0
Follow
0
View

The file generated by java is compressed and decompressed

dsjack1412 注册会员
2023-02-28 02:42

The gzip command is called to compress the linux, and the gunzip command is used to extract the

.

dl04061227 注册会员
2023-02-28 02:42

your delimiter | with commas or Spaces, and then change the code to the corresponding format try

hnlsb2013 注册会员
2023-02-28 02:42

The specific reasons can not be seen only from the discourse described by the subject, which can be analyzed from several aspects.

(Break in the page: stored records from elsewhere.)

/-! ### Checks at the start (R30, R36) -/

/-- Operands malformed under the command's own chapter, R385 or R386. -/
def operandsBad (o : Op) (b : Bytes) (s : State) : Bool :=
  match o with
  | .markerAdd => markerCmdBad b
  | .markerSet => markerCmdBad b
  | .nop => !operandsOk [] b
  | .snap => snapBad b
  | .matmul => matrixBad b
  | .matmul2 => matrixBad b
  | .gradPair => matrixBad b
  | .chainLoad => loadBad true b s
  | .tableLoad => loadBad false b s
  | .vector => vectorBad b s
  | .ringSet => ringSetBad b
  | .attnFwd => attnFwdBad b s
  | .attnBwd => attnBwdBad b s
  | .attnMerge => attnMergeBad b
  | .attnPaged => attnPagedBad b s
  | .slotOpen => slotOpenBad b s
  | .slotClose => slotCloseBad b
  | .slotFork => slotForkBad b s
  | .kvWrite => kvWriteBad b s
  | .slotTrunc => slotTruncBad b s
  | .pageHint => pageHintBad b s
  | .stashPut => stashPutBad b
  | .stashGet => stashGetBad b
  | .stashDrop => stashDropBad b
  | .bankMv => bankMvBad b
  | .bankOpt => bankOptBad b
  | .bankEw => bankEwBad b
  | .bankCopy => bankCopyBad b s
  | .atomic => atomicBad b s
  | .accOpen => accOpenBad b
  | .accClose => accCloseBad b
  | .dma => dmaBad b
  | .broadcast => collectiveBad .broadcast b s
  | .allGather => collectiveBad .allGather b s
  | .allToAll => collectiveBad .allToAll b s
  | .reduce => reduceBad b s
  | .ringPass => ringPassBad b s
  | .epochFence => fenceBad b
  | .cdcOpen => cdcOpenBad b
  | .cdcClose => cdcPlainBad b
  | .cdcDecode => cdcDecodeBad b
  | .cdcEncode => cdcEncodeBad b
  | .cdcFlush => cdcPlainBad b
  | o => jobBad o b s

/-- Units `i` to `i + n` - 1 of an entry's list are whole commands that a recompute sequence may hold (R210); at most `k`. -/
def sequenceOk (f : Flight) (e : Nat) (s : State) : Nat → Nat → Bool
  | 0, i => i == e
  | k + 1, i =>
    if i = e then true
    else
      let h := listUnit f i s
      let n := u h 2 1
      let o := opOfBytes h
      n != 0 && decide (i + n ≤ e) && !hasFlag flagYield h && o != some .stashPut &&
      !(o == some .stashGet && recompUnits h != 0) && sequenceOk f e s k (i + n)

/-- Is the command malformed (R30)? -/
def commandBad (q : Nat) (f : Flight) (pos : Nat) (b : Bytes) (s : State) : Bool :=
  let n := u b 2 1
  (engineOf b != engineOfQueue q && engineOf b != 0xF) || n == 0 || decide (16 < n) || decide (f.units < pos + n) ||
  (match opOfBytes b with
   | none => true
   | some o =>
     unitsOf o != n || !headerOk b || operandsBad o b s ||
     (o == .stashGet && (decide (f.units < pos + n + recompUnits b) ||
       !sequenceOk f (pos + n + recompUnits b) s (recompUnits b) (pos + n))))

/-- Cause for which the command is not allowed in the present state (Table 2.10). -/
def stateCause (c : Nat) (f : Flight) (o : Op) (b : Bytes) (s : State) : Option Nat :=
  if f.jobTag ≠ rget R.QFE_JOB s then some 0x0001
  else if (slotsNamed o b).any (fun n => !(slotx n s).isOpen || closing n c s) then some 0x0002
  else if isRelayOp o && epochOf b != epochNow s then some 0x0003
  else if (isCodecOp o && o != .cdcOpen) && !codecWaits b s && !ctxOpen (ctxOf b) s then some 0x0004
  else if isBankOp o && bankHeld s then some 0x0005
  else if (isJobOp o && !jobStateOk o s) || (isJobOp o && o != .snapFetch && jobElsewhere s) then some 0x0006
  else none

/-- Must the command wait at the head of its queue for its engine? -/
def engineWaits (q c : Nat) (o : Op) (b : Bytes) (s : State) : Bool :=
  (domainsOf o b).any (fun d => !domainOn d s) || (isBankOp o && bankWaits o b s) || (isCodecOp o && codecWaits b s) ||
  stashWaits o b s || (o == .slotClose && leased (u b 16 1) c s) ||
  (o == .reduce && (RD.parse b s).g.root == me s && decide (64 ≤ s.relay.reorder.length)) ||
  (earlierOf q c s).any (fun x =>
    (opOfBytes x.bytes == some .stashGet && recompUnits x.bytes != 0 && x.state == .running) || unstartedPut x) ||
  (o == .dma && decide (idleChannels q s ≤ ((earlierOf q c s).filter (fun x =>
    opOfBytes x.bytes == some .dma && x.state == .running && !x.begun)).length))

Firstly, the java produced file is opened with a tool, for example, the generated file is txt, which can be opened with ultedit. Or open notepad, see if there is a problem said by the subject, if not check the code generation file step. Then | symbols replaced with other symbols, such as a comma in English, before compression using tools to see whether there will be a problem whether screening is because symbol segmentation problem, and then try to use gzip compression, unpack again, look at the problem of the unzip before and after contrast, troubleshoot problems step by step.

cwpwds 注册会员
2023-02-28 02:42
< div class = "md_content_show e397 data - v - 3967" = "" >

if this is the case It should be morally all | into x to ah This is individual case he

cjc3751 注册会员
2023-02-28 02:42

The following answers are based on ChatGPT and GISer Liu:

Probably because you didn't take character encoding into account when writing data, causing problems when compressing and uncompressing.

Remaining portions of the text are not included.